Allegiance(55)
A crash sounded from behind them, followed by an “I’m okay” from the back of the house. “Nik Dimitrou, the Ranger half of Penton’s new dynamic duo,” Robin explained. “He’s got some experience in fire dynamics and accelerants.”
She had no idea what the hell that meant, but it sounded good. Cage had needed to know about the Touch so Nik could find out if he could read vampires. Nik could tell Mark Calvert about the Touch if he wanted; that was his secret to tell.
“Good—I hope he can find something,” Mark said. “Probably the same jackass that sabotaged the job site.”
“Or maybe a different jackass.” Nik came out the front door, shoved the notebook at Robin, and introduced himself to Mark. “I’m driving to the Chow House to get a late lunch. Want to go with me?”
“‘Driving’ is the magic word.” Mark struggled to his feet. “Can you make a stop by the power station down the hill from the old Baptist church? I want to make sure the power’s been cut to this building and the one adjacent. I was planning to walk, but that was”—he held up the cane—“insanely ambitious.”
“Let’s go, then. Robin, I would invite you, but I know you have a book you’re anxious to dig into.” Nik looked pointedly at the sketch pad.
Got it. Look at sketch pad. Don’t tell Mark. “Yep, a great new romance novel. It has a whole platoon of lusty Army Rangers in it.”
Nik laughed. “Whatever it says, it’s all true. Mark, hang out here and I’ll pick you up.”
They watched Nik walk down the block to the white SUV parked in front of Mirren’s comm-house. “Ah, so that’s how you met Mel last night; you guys are staying with Glory and Mirren. I’m across the street with Aidan and Krys.”
As Robin recalled from the dossiers, he was the feeder for both of them and another vampire—but not for his wife. And asking for a divorce. Curiouser and curiouser.
Only Nik’s untimely arrival prevented her from asking Mark outright why Melissa didn’t feed from him instead of from Glory. But as she said her goodbyes and watched them drive off, she put that on her growing list of Rude Questions to Ask. Amazing what info people would give up if one just had the balls to ask.

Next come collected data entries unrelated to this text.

-- ==== Sys2Proof/Machine/Checksum.lean ====
section
/-! DEFINITION. Sys2Proof/Machine/Checksum.lean: the checksum function and the operations CSUM_CLR and CSUM_ADD
(40_checksum.md). -/

namespace Sys2Proof.Machine

/-- `checksum(b)`: the sum of the bytes, each unsigned, mod 2^16 (R76). -/
def checksum (b : List Byte) : Word := BitVec.ofNat 16 ((b.map BitVec.toNat).sum)

/-- CSUM_CLR (R77). -/
def execCsumClr (s : State) : Host.Outcome State Fault Refusal :=
  .next (s.withCsum 0x0000#16)

/-- CSUM_ADD d (R78): a carry out of bit 15 is discarded. -/
def execCsumAdd (d : Byte) (s : State) : Host.Outcome State Fault Refusal :=
  .next (s.withCsum (s.csum + zext16 d))

end Sys2Proof.Machine
end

In the meantime, she had pictures to look at. There were lots of smoky gray scenes. One of Cage standing outside the kitchen door, pointing through the inferno, Fen just ahead of him. Several sketches of a young dark-haired girl that must be Hannah, holding onto a plug-ugly bloodhound. Barnabas is a bloodhound? Good Lord. A vampire with a bloodhound. Oh well, probably no more bizarre than eagle-shifters named Wren and Robin.
A couple of drawings showed a pretty blonde Robin didn’t know, but from Nik’s description of running toward the fire, it must be the vampire named Shawn something-or-other.
Robin stopped at the next drawing, confused. She’d been waiting for an image of a person who didn’t belong in the house, or of the black jaguar Nik had seen from Touching the job site. This drawing wasn’t of a feline, but of a canine of some sort. Not quite big enough for a wolf, but the shape of its head didn’t quite look like a dog. Could be an ugly mixed-breed, though.
In its mouth, it carried a bottle of liquid.
It was the accelerant. Had to be. The fire would break the glass, the accelerant would feed the fire and help it spread, and the broken glass would look like any other fire debris.
But the dog. What had Nik said? Maybe another person had set the fire. Could the dog be another shifter?
She stashed the drawings under the edge of a piece of Sheetrock laying on the porch and walked back into the house, picking her way to the room that had been Cage’s—not that he’d spent more than a few hours there at the most.
The floor had burned through, and she could see metal about a foot beneath the subflooring. Kneeling, she tapped on it; it sounded solid. It hadn’t occurred to her that the underground vampire nap rooms were steel-lined, but that had to be what this was. Which explained why the floor didn’t collapse; it got as far as the top of the oversized fireproof vampire coffins and had nowhere to go.
Robin shuddered. She’d last about an hour in one of those before going berserk.
For the next hour she crawled the floor, inch by sooty inch, using her sharp vision to examine every solid thing that remained in the ash. Rough splinters of wood pierced her fingers, but she ignored the welling up of blood. No fangs around to take notice, and her shifter DNA would heal her quickly.
Anything she couldn’t immediately disqualify as important, she shoved in the pockets of her oversized jeans. Then she took her haul back to Mirren’s house, to her room, where she could study them without interruption.